— Да нет, постой! — отмахнулся Лагоденко. — Серьезный же разговор, понимаешь… Вот я, например, убежден, что наша почтенная аспирантка Камкова — педагог просто никудышный. Потому что она и в жизни сухая педантша, Козельский в юбке, и по жизни ходит с красным карандашиком. Я как-то присутствовал на одном семинаре, который она проводила у первокурсников. Ой, хлопцы, какая это была сухомятина, какая смертная тощища! Эти ледяные взгляды, классно-дамский тон! Чуть ли не: положите обе руки на стол, и не сметь смотреть по сторонам… А вообще-то, хлопчики, — Лагоденко вздохнул глубоко и энергично потер руку об руку, — трудное наше дело! И кто его знает, как мы сами-то с ним справимся. Время покажет. Верно? А сейчас ничего угадать нельзя…

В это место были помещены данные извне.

-- ==== Sys2Proof/Laws/KeptFold.lean ====
section
/-! SUPPORT. Every definition of Machine/Fold.lean keeps the queue of waiting commands and the canonical form of both memories. -/
namespace Sys2Proof.Machine
open Sys2Proof
set_option maxHeartbeats 400000
set_option linter.all false
variable {cs_ : List Instr}
theorem execFoldBasisLoad_kept (c : Cmd) (s : State) (hs : Kept cs_ s) : OutKept cs_ (execFoldBasisLoad c s) := by
  unfold execFoldBasisLoad
  try extract_lets
  repeat'
    (first | with_reducible assumption | (with_reducible show Kept _ _; simp -iota -zeta only [memOk_mk])
           | with_reducible apply memsOk_of | with_reducible apply firmware_kept | with_reducible apply readBytes_kept
           | with_reducible (refine readBytes_kept_eq ?_ (by with_reducible assumption)) | with_reducible apply checked_kept
           | with_reducible apply ans_done | with_reducible apply ans_wait | with_reducible apply out_next | with_reducible intro _
           | extract_lets | split | dsimp +zetaDelta -iota only)

theorem execFoldBasisUnload_kept (c : Cmd) (s : State) (hs : Kept cs_ s) : OutKept cs_ (execFoldBasisUnload c s) := by
  unfold execFoldBasisUnload
  try extract_lets
  repeat'
    (first | with_reducible assumption | (with_reducible show Kept _ _; simp -iota -zeta only [memOk_mk])
           | with_reducible apply memsOk_of | with_reducible apply firmware_kept | with_reducible apply ans_done
           | with_reducible apply ans_wait | with_reducible apply out_next | with_reducible intro _ | extract_lets | split
           | dsimp +zetaDelta -iota only)

theorem execFoldBasisQuery_kept (c : Cmd) (s : State) (hs : Kept cs_ s) : OutKept cs_ (execFoldBasisQuery c s) := by
  unfold execFoldBasisQuery
  try extract_lets
  repeat'
    (first | with_reducible assumption | (with_reducible show Kept _ _; simp -iota -zeta only [memOk_mk])
           | with_reducible apply memsOk_of | with_reducible apply firmware_kept | with_reducible apply ans_done
           | with_reducible apply ans_wait | with_reducible apply out_next | with_reducible intro _ | extract_lets | split
           | dsimp +zetaDelta -iota only)

theorem execFoldLayoutLoad_kept (c : Cmd) (s : State) (hs : Kept cs_ s) : OutKept cs_ (execFoldLayoutLoad c s) := by
  unfold execFoldLayoutLoad
  try extract_lets
  repeat'
    (first | with_reducible assumption | (with_reducible show Kept _ _; simp -iota -zeta only [memOk_mk, memsOk_mk])
           | (with_reducible show KeptParts _ _ _ _; simp -iota -zeta only [memsOk_mk]) | with_reducible apply memsOk_of
           | with_reducible apply cellsOk_of | with_reducible apply firmware_kept | with_reducible apply checked_kept
           | with_reducible (refine claimAll_kept_eq _ _ _ ?_ (by with_reducible assumption)) | with_reducible apply flushRegion_kept
           | with_reducible apply setEntry_kept | with_reducible apply spoil_kept | with_reducible apply foldl_kept
           | with_reducible apply foldl_snd2_kept | with_reducible apply foldl_fst_kept | with_reducible apply foldl_snd_kept
           | with_reducible apply getD_kept | (refine pair_eq1 ?_ (by with_reducible assumption))
           | (refine pair_eq2 ?_ (by with_reducible assumption)) | (refine ans_done_eq ?_ (by with_reducible assumption))
           | (refine ans_wait_eq ?_ (by with_reducible assumption)) | with_reducible apply ans_done | with_reducible apply ans_wait
           | with_reducible apply out_next | with_reducible intro _ | extract_lets | split | dsimp +zetaDelta -iota only)

theorem execFoldLayoutUnload_kept (c : Cmd) (s : State) (hs : Kept cs_ s) : OutKept cs_ (execFoldLayoutUnload c s) := by
  unfold execFoldLayoutUnload
  try extract_lets
  repeat'
    (first | with_reducible assumption | (with_reducible show Kept _ _; simp -iota -zeta only [memOk_mk, memsOk_mk])
           | (with_reducible show KeptParts _ _ _ _; simp -iota -zeta only [memsOk_mk]) | with_reducible apply memsOk_of
           | with_reducible apply cellsOk_of | with_reducible apply firmware_kept | with_reducible apply checked_kept
           | with_reducible apply flushRegion_kept | with_reducible apply implicitRelease_kept | with_reducible apply setEntry_kept
           | with_reducible apply spoil_kept | with_reducible apply foldl_kept | with_reducible apply foldl_snd2_kept
           | with_reducible apply foldl_fst_kept | with_reducible apply foldl_snd_kept | with_reducible apply getD_kept
           | (refine pair_eq1 ?_ (by with_reducible assumption)) | (refine pair_eq2 ?_ (by with_reducible assumption))
           | (refine ans_done_eq ?_ (by with_reducible assumption)) | (refine ans_wait_eq ?_ (by with_reducible assumption))
           | with_reducible apply ans_done | with_reducible apply ans_wait | with_reducible apply out_next | with_reducible intro _
           | extract_lets | split | dsimp +zetaDelta -iota only)

theorem setExp_kept (s : State) (x : Nat) (e : Expander) (hs : Kept cs_ s) : Kept cs_ (setExp s x e) := by
  unfold setExp
  try extract_lets
  repeat'
    (first | with_reducible assumption | (with_reducible show Kept _ _; simp -iota -zeta only [memOk_mk])
           | with_reducible apply memsOk_of | with_reducible intro _ | extract_lets | split | dsimp +zetaDelta -iota only)
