-- ==== Sys2Proof/Laws/KeptDigest.lean ====
section
/-! SUPPORT. Every definition of Machine/Digest.lean keeps the queue of waiting commands and the canonical form of both memories. -/
namespace Sys2Proof.Machine
open Sys2Proof
set_option maxHeartbeats 400000
set_option linter.all false
variable {cs_ : List Instr}
theorem digestBytes_kept (s : State) (fmt : Nat) (l : List (List Byte × Bool)) (hs : Kept cs_ s) : Kept cs_ (digestBytes s fmt l).2 := by
  unfold digestBytes
  try extract_lets
  repeat'
    (first | with_reducible assumption | (with_reducible show Kept _ _; simp -iota -zeta only [memOk_mk, memsOk_mk])
           | (with_reducible show KeptParts _ _ _ _; simp -iota -zeta only [memsOk_mk]) | with_reducible apply memsOk_of
           | with_reducible apply cellsOk_of | with_reducible apply freeBytes_kept
           | with_reducible (refine freeBytes_kept_eq ?_ (by with_reducible assumption)) | with_reducible apply foldl_kept
           | with_reducible apply foldl_snd2_kept | with_reducible apply foldl_fst_kept | with_reducible apply foldl_snd_kept
           | with_reducible apply getD_kept | (refine pair_eq1 ?_ (by with_reducible assumption))
           | (refine pair_eq2 ?_ (by with_reducible assumption)) | (refine ans_done_eq ?_ (by with_reducible assumption))
           | (refine ans_wait_eq ?_ (by with_reducible assumption)) | with_reducible apply ans_done | with_reducible apply ans_wait
           | with_reducible apply out_next | with_reducible intro _ | extract_lets | split | dsimp +zetaDelta -iota only)
theorem digestBytes_kept_eq {s : State} {fmt : Nat} {l : List (List Byte × Bool)} {r0 : List Byte} {t_ : State} (hs : Kept cs_ s) (e_
    : digestBytes s fmt l = (r0, t_)) : Kept cs_ t_ := by
  have := digestBytes_kept s fmt l hs
  rwa [e_] at this

theorem digestTake_kept (s : State) (p : Nat) (dpa : Nat) (len : Nat) (fmt : Nat) (hs : Kept cs_ s) : Kept cs_
    (digestTake s p dpa len fmt).2.2 := by
  unfold digestTake
  try extract_lets
  repeat'
    (first | with_reducible assumption | (with_reducible show Kept _ _; simp -iota -zeta only [memOk_mk])
           | with_reducible apply memsOk_of | with_reducible apply readGranules_kept
           | with_reducible (refine readGranules_kept_eq ?_ (by with_reducible assumption)) | with_reducible apply digestBytes_kept
           | with_reducible (refine digestBytes_kept_eq ?_ (by with_reducible assumption)) | with_reducible intro _ | extract_lets
           | split | dsimp +zetaDelta -iota only)
theorem digestTake_kept_eq {s : State} {p : Nat} {dpa : Nat} {len : Nat} {fmt : Nat} {r0 : Nat} {r1 : List Byte} {t_ : State} (hs
    : Kept cs_ s) (e_ : digestTake s p dpa len fmt = (r0, r1, t_)) : Kept cs_ t_ := by
  have := digestTake_kept s p dpa len fmt hs
  rwa [e_] at this

theorem digestMarker_kept (s : State) (p : Nat) (marker : BitVec 32) (unit : Nat) (hs : Kept cs_ s) : Kept cs_
    (digestMarker s p marker unit) := by
  unfold digestMarker
  try extract_lets
  repeat'
    (first | with_reducible assumption | (with_reducible show Kept _ _; simp -iota -zeta only [memOk_mk])
           | with_reducible apply memsOk_of | with_reducible apply digestTake_kept
           | with_reducible (refine digestTake_kept_eq ?_ (by with_reducible assumption)) | with_reducible apply tracePart_kept
           | with_reducible apply foldl_kept | with_reducible intro _ | extract_lets | split | dsimp +zetaDelta -iota only)

end Sys2Proof.Machine
end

И, однако, они долго еще пытались «угадать» хоть приблизительно свою будущую жизнь, будущую работу. Лагоденко утверждал, что он обязательно будет работать в каком-нибудь приморском городе, чтоб из окна директорской открывался вид на море. Андрей мечтал о далекой сельской школе в сибирской тайге или на Алтае. А Вадиму представлялся небольшой городок на берегу реки, весь в садах, и чтоб в школьном дворе тоже был сад, высокие яблони, акации, а неподалеку, километра за два, — сосновые перелески, озера, и он будет ходить туда с ребятами на рыбалку, будет запускать с ними змеев, а зимой — на лыжах… Страшно далекой, невообразимой казалась им эта жизнь, хотя на самом деле была она близка, они стояли почти на ее пороге. Все представления о ней были еще зыбки, расплывчаты и неясны, и только одно они знали твердо: они уже любили эту неизвестную будущую жизнь и ждали ее с волнением.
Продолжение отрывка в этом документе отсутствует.